(Dataset entries)
-- ==== Sys2Proof/Laws/Walk.lean ====
section
/-! SUPPORT. The consumer: what an access by pages can answer, and accesses with one context in effect (20_memory.md R70
to R72, R77). -/

namespace Sys2Proof.Machine

/-- What an ISB copies is a function of the four registers of the level (R72). -/
theorem ctxOf_congr {s t : State} {e : El} (h1 : t.sysReg (.mair e) = s.sysReg (.mair e))
    (h2 : t.sysReg (.tcr e) = s.sysReg (.tcr e)) (h3 : t.sysReg (.ttbr0 e) = s.sysReg (.ttbr0 e))
    (h4 : t.sysReg (.sctlr e) = s.sysReg (.sctlr e)) : t.ctxOf e = s.ctxOf e := by
  simp only [State.ctxOf, h1, h2, h3, h4]

@[simp] theorem ctxOf_mmuOn (s : State) (e : El) : (s.ctxOf e).mmuOn = (s.sysReg (.sctlr e)).getLsbD 0 := rfl
@[simp] theorem ctxOf_mair (s : State) (e : El) : (s.ctxOf e).mair = s.sysReg (.mair e) := rfl
@[simp] theorem ctxOf_tcr (s : State) (e : El) : (s.ctxOf e).tcr = s.sysReg (.tcr e) := rfl
@[simp] theorem ctxOf_ttbr0 (s : State) (e : El) : (s.ctxOf e).ttbr0 = s.sysReg (.ttbr0 e) := rfl
@[simp] theorem ctxOf_ctl (s : State) (e : El) : (s.ctxOf e).ctl = sctlrControls (s.sysReg (.sctlr e)) := rfl

@[simp] theorem sctlrControls_a (v : Word64) : (sctlrControls v).a = v.getLsbD 1 := rfl
@[simp] theorem sctlrControls_c (v : Word64) : (sctlrControls v).c = v.getLsbD 2 := rfl
@[simp] theorem sctlrControls_i (v : Word64) : (sctlrControls v).i = v.getLsbD 12 := rfl
@[simp] theorem sctlrControls_wxn (v : Word64) : (sctlrControls v).wxn = v.getLsbD 19 := rfl
@[simp] theorem sctlrControls_ee (v : Word64) : (sctlrControls v).ee = v.getLsbD 25 := rfl

/-- Where every piece of an access has its translation, the access has them all. -/
theorem translatePieces_ok {s : State} {c : Ctx} {e : El} {a : Access} (f : Nat → Translation) {k n : Nat}
    (h : ∀ j, k ≤ j → j < k + n → translatePiece s c e a (a.piece j) = .ok (f j)) :
    translatePieces s c e a k n = .ok ((List.range' k n).map f) := by
  induction n generalizing k with
  | zero => rfl
  | succ n ih =>
    have hi := ih (k := k + 1) fun j h1 h2 => h j (by omega) (by omega)
    simp only [translatePieces, h k (Nat.le_refl k) (by omega), hi, List.range'_succ, List.map_cons]

/-- The first piece that has none decides: the pieces before it have theirs. -/
theorem translatePieces_error {s : State} {c : Ctx} {e : El} {a : Access} {r : MmuStop} {k n j : Nat} (hk : k ≤ j)
    (hn : j < k + n) (h : ∀ i, k ≤ i → i < j → ∃ t, translatePiece s c e a (a.piece i) = .ok t)
    (hj : translatePiece s c e a (a.piece j) = .error r) : translatePieces s c e a k n = .error r := by
  induction n generalizing k with
  | zero => omega
  | succ n ih =>
    rcases Nat.eq_or_lt_of_le hk with rfl | hlt
    · simp only [translatePieces, hj]
    · obtain ⟨t, ht⟩ := h k (Nat.le_refl k) hlt
      simp only [translatePieces, ht, ih (k := k + 1) hlt (by omega) fun i h1 h2 => h i (by omega) h2]

/-- An access with one context in effect, at the level it belongs to (R72). -/
theorem mmuAccess_of_synced {s : State} {e : El} (he : elOf s.cfg.variant.el = some e)
    (hl : s.curEl.val = s.cfg.variant.el) (hc : s.ctx = s.ctxOf e) (a : Access) :
    mmuAccess s a = accessUnder s s.ctx e a := by
  simp [mmuAccess, he, hl, ← hc]

/-- EE = 0 selects little-endian for every data access (R61). -/
theorem dataOrder_of_ee_clear {c : AccessControls} {k : AccessKind} (h : c.ee = false) (hk : k ≠ .fetch) :
    c.dataOrder k = some .little := by
  cases k <;> simp_all [AccessControls.dataOrder]

/-- EE = 1 selects big-endian for every data access (R61; log entry 27). -/
theorem dataOrder_of_ee_set {c : AccessControls} {k : AccessKind} (h : c.ee = true) (hk : k ≠ .fetch) :
    c.dataOrder k = some .big := by
  cases k <;> simp_all [AccessControls.dataOrder]

@[simp] theorem dataOrder_fetch (c : AccessControls) : c.dataOrder .fetch = none := rfl

/-- The byte order is a function of EE. -/
theorem dataOrder_congr {c c' : AccessControls} (h : c'.ee = c.ee) (k : AccessKind) : c'.dataOrder k = c.dataOrder k := by
  cases k <;> simp [AccessControls.dataOrder, h]

/-- With the MMU off in the context in effect and in the registers, and one EE in both, no access is translated and its
byte order is EE's (R61, R72, R238). -/
theorem mmuAccess_of_off {s : State} {e : El} (he : elOf s.cfg.variant.el = some e)
    (hl : s.curEl.val = s.cfg.variant.el) (h : s.ctx.mmuOn = false) (h' : (s.sysReg (.sctlr e)).getLsbD 0 = false)
    (hee : (s.sysReg (.sctlr e)).getLsbD 25 = s.ctx.ctl.ee) (a : Access) :
    mmuAccess s a = .untranslated (s.ctx.ctl.dataOrder a.kind) := by
  have hd : (s.ctxOf e).ctl.dataOrder a.kind = s.ctx.ctl.dataOrder a.kind := dataOrder_congr hee a.kind
  simp only [mmuAccess, he]
  rw [if_neg (not_not.mpr hl)]
  simp [accessUnder, h, -ctxOf_mmuOn, -ctxOf_ctl, show (s.ctxOf e).mmuOn = false from h', hd]

end Sys2Proof.Machine
end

Task details
Your task is to restate, word for word, the lines from the beginning of the records to the line with "simp only [State.ctxOf, h1, h2, h3, h4]", inclusive.

Exercise result
-- ==== Sys2Proof/Laws/Walk.lean ====
section
/-! SUPPORT. The consumer: what an access by pages can answer, and accesses with one context in effect (20_memory.md R70
to R72, R77). -/

namespace Sys2Proof.Machine

/-- What an ISB copies is a function of the four registers of the level (R72). -/
theorem ctxOf_congr {s t : State} {e : El} (h1 : t.sysReg (.mair e) = s.sysReg (.mair e))
    (h2 : t.sysReg (.tcr e) = s.sysReg (.tcr e)) (h3 : t.sysReg (.ttbr0 e) = s.sysReg (.ttbr0 e))
    (h4 : t.sysReg (.sctlr e) = s.sysReg (.sctlr e)) : t.ctxOf e = s.ctxOf e := by
  simp only [State.ctxOf, h1, h2, h3, h4]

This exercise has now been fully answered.